Saved data entries.

--------

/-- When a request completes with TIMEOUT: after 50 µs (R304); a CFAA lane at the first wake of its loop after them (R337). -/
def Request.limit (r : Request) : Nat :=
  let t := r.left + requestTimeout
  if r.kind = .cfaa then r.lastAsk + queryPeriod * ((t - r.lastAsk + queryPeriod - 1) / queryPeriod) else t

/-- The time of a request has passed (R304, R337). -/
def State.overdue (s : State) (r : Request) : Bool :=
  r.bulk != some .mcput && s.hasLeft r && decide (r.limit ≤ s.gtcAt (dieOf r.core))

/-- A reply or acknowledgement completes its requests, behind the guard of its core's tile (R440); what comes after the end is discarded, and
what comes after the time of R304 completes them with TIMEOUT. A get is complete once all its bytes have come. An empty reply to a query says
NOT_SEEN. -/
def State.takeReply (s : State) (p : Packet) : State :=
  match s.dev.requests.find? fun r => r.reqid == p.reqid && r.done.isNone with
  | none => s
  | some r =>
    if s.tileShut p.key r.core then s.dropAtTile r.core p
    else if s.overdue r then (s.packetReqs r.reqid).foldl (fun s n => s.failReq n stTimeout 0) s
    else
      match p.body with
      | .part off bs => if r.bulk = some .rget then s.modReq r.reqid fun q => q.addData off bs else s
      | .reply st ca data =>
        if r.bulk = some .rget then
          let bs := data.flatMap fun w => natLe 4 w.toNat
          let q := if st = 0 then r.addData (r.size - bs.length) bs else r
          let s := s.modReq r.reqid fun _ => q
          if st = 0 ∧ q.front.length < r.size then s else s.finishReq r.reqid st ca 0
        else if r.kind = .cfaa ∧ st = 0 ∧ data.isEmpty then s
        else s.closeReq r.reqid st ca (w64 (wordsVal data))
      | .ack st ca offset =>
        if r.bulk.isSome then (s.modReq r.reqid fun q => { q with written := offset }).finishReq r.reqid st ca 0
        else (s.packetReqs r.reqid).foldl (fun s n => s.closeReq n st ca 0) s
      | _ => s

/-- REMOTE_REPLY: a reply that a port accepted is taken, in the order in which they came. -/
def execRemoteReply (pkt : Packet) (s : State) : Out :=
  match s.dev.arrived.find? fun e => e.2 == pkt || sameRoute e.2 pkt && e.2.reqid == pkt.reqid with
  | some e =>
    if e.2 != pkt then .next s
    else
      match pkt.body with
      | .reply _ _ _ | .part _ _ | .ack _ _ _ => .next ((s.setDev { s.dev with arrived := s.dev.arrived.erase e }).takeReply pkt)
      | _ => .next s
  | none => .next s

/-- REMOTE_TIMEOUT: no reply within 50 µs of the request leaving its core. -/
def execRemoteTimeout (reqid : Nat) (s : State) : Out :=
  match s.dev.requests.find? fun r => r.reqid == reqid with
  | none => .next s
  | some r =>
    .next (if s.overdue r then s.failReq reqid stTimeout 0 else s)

--------

What you will do. With nothing left out, print the data above exactly.

Answer to this exercise.
/-- When a request completes with TIMEOUT: after 50 µs (R304); a CFAA lane at the first wake of its loop after them (R337). -/
def Request.limit (r : Request) : Nat :=
  let t := r.left + requestTimeout
  if r.kind = .cfaa then r.lastAsk + queryPeriod * ((t - r.lastAsk + queryPeriod - 1) / queryPeriod) else t

/-- The time of a request has passed (R304, R337). -/
def State.overdue (s : State) (r : Request) : Bool :=
  r.bulk != some .mcput && s.hasLeft r && decide (r.limit ≤ s.gtcAt (dieOf r.core))

/-- A reply or acknowledgement completes its requests, behind the guard of its core's tile (R440); what comes after the end is discarded, and
what comes after the time of R304 completes them with TIMEOUT. A get is complete once all its bytes have come. An empty reply to a query says
NOT_SEEN. -/
def State.takeReply (s : State) (p : Packet) : State :=
  match s.dev.requests.find? fun r => r.reqid == p.reqid && r.done.isNone with
  | none => s
  | some r =>
    if s.tileShut p.key r.core then s.dropAtTile r.core p
    else if s.overdue r then (s.packetReqs r.reqid).foldl (fun s n => s.failReq n stTimeout 0) s
    else
      match p.body with
      | .part off bs => if r.bulk = some .rget then s.modReq r.reqid fun q => q.addData off bs else s
      | .reply st ca data =>
        if r.bulk = some .rget then
          let bs := data.flatMap fun w => natLe 4 w.toNat
          let q := if st = 0 then r.addData (r.size - bs.length) bs else r
          let s := s.modReq r.reqid fun _ => q
          if st = 0 ∧ q.front.length < r.size then s else s.finishReq r.reqid st ca 0
        else if r.kind = .cfaa ∧ st = 0 ∧ data.isEmpty then s
        else s.closeReq r.reqid st ca (w64 (wordsVal data))
      | .ack st ca offset =>
        if r.bulk.isSome then (s.modReq r.reqid fun q => { q with written := offset }).finishReq r.reqid st ca 0
        else (s.packetReqs r.reqid).foldl (fun s n => s.closeReq n st ca 0) s
      | _ => s

/-- REMOTE_REPLY: a reply that a port accepted is taken, in the order in which they came. -/
def execRemoteReply (pkt : Packet) (s : State) : Out :=
  match s.dev.arrived.find? fun e => e.2 == pkt || sameRoute e.2 pkt && e.2.reqid == pkt.reqid with
  | some e =>
    if e.2 != pkt then .next s
    else
      match pkt.body with
      | .reply _ _ _ | .part _ _ | .ack _ _ _ => .next ((s.setDev { s.dev with arrived := s.dev.arrived.erase e }).takeReply pkt)
      | _ => .next s
  | none => .next s

/-- REMOTE_TIMEOUT: no reply within 50 µs of the request leaving its core. -/
def execRemoteTimeout (reqid : Nat) (s : State) : Out :=
  match s.dev.requests.find? fun r => r.reqid == reqid with
  | none => .next s
  | some r =>
    .next (if s.overdue r then s.failReq reqid stTimeout 0 else s)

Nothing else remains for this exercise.